Phosphoproteomic analysis of Staphylococcus aureus

S. aureus is one of the major human pathogens that greatly impacts individuals and causes a variety of illnesses ranging from minor skin infections to life-threatening diseases, such as endocarditis, pneumonia, septicemia and toxic shock syndrome. Stk1/Stp1 are particular important for S. aureus pathogenesis and survival as they are thought to participate in regulating virulence, cell wall structure and antibiotic resistance. Understanding how Ser/Thr phosphorylation regulates virulence and antibiotic resistance will provide foundation for the development of novel therapeutic strategies against S. aureus infection.
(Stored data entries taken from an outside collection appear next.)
-- ==== Sys2Proof/Machine/Turns.lean ====
section
/-!
DEFINITION. The agents' turns (10_state.md R20, R35, 70_reset_and_hazards.md R283): whose turn it is, what a turn does, and
how a command word is placed where the next step takes it.
-/

namespace Sys2Proof.Machine

/-- The first host from `k` on that has a statement to run, if any. -/
def firstReady : Nat → List Master → Option Nat
  | _, [] => none
  | k, m :: r => if m.prog.isEmpty then firstReady (k + 1) r else some k

/-- Whose turn it is when nothing more is decided (DESIGN CHOICE, notes/assumptions/6.md): a running engine goes on, then
pending stores become visible, oldest first, then the first host with a statement runs it. -/
def defaultTurn (s : State) : Turn :=
  if busy s then .engine
  else if (pendingStores s).isEmpty then
    match firstReady 0 s.masters with
    | some k => .host k
    | none => .engine
  else .publish 0

/-- Whose turn it is. -/
def nextTurn (s : State) : Turn :=
  match s.sched with
  | t :: _ => t
  | [] => defaultTurn s

/-- The state with the turn about to be taken used up. -/
def popTurn (s : State) : State := { s with sched := s.sched.tail }

/-- The engine's turn: its enabled micro-step (R50); nothing while `rst` is asserted (R270). -/
def engineTurn (s : State) : Host.Outcome State Fault Refusal := if s.rst then .next s else microStep s

/-- One turn of one agent (R20, R35). -/
def takeTurn (t : Turn) (s : State) : Host.Outcome State Fault Refusal :=
  match t with
  | .engine => engineTurn s
  | .host k => hostTurn k s
  | .publish k => .next (publishStore k s)
  | .reset level => .next (driveReset level s)

/-- The hosts with one statement put before the first host's program; a first host is made if there is none. -/
def placeStmt (st : Stmt) : List Master → List Master
  | [] => [⟨[st], []⟩]
  | m :: r => { m with prog := st :: m.prog } :: r

/-- The state in which the first host's next bus transaction is the write of `v` to `CMD`, and is the next turn. -/
def placeCommand (v : Word) (s : State) : State :=
  { s with masters := placeStmt (wrReg .cmd v) s.masters, sched := .host 0 :: s.sched }

end Sys2Proof.Machine
end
The phosphoproteomic analysis of Staphylococcus aureus Newman strain led to the identification of 76 peptides with mapped phosphorylation sites belonging to 29 distinct proteins. In the case of Stk1, only one peptide (residues 157-182), with the sequence ALSETSLTQTNHVLGTVQYFSPEQAK, was predicted to have a cluster of six phosphorylation sites (Ser159, Thr161, Ser162, Thr164, Thr166 and Thr172). This segment overlaps with the sequence of kinase activation loop (residues 154-176) in Stk1. Further biochemical studies revealed cis autophosphorylation of Thr172 in the GT/S motif is necessary for self-activation and kinase activity of Stk1, whereas the trans autophosphorylation of other activation loop serines/threonins are essential for the optimal kinase activity of Stk1.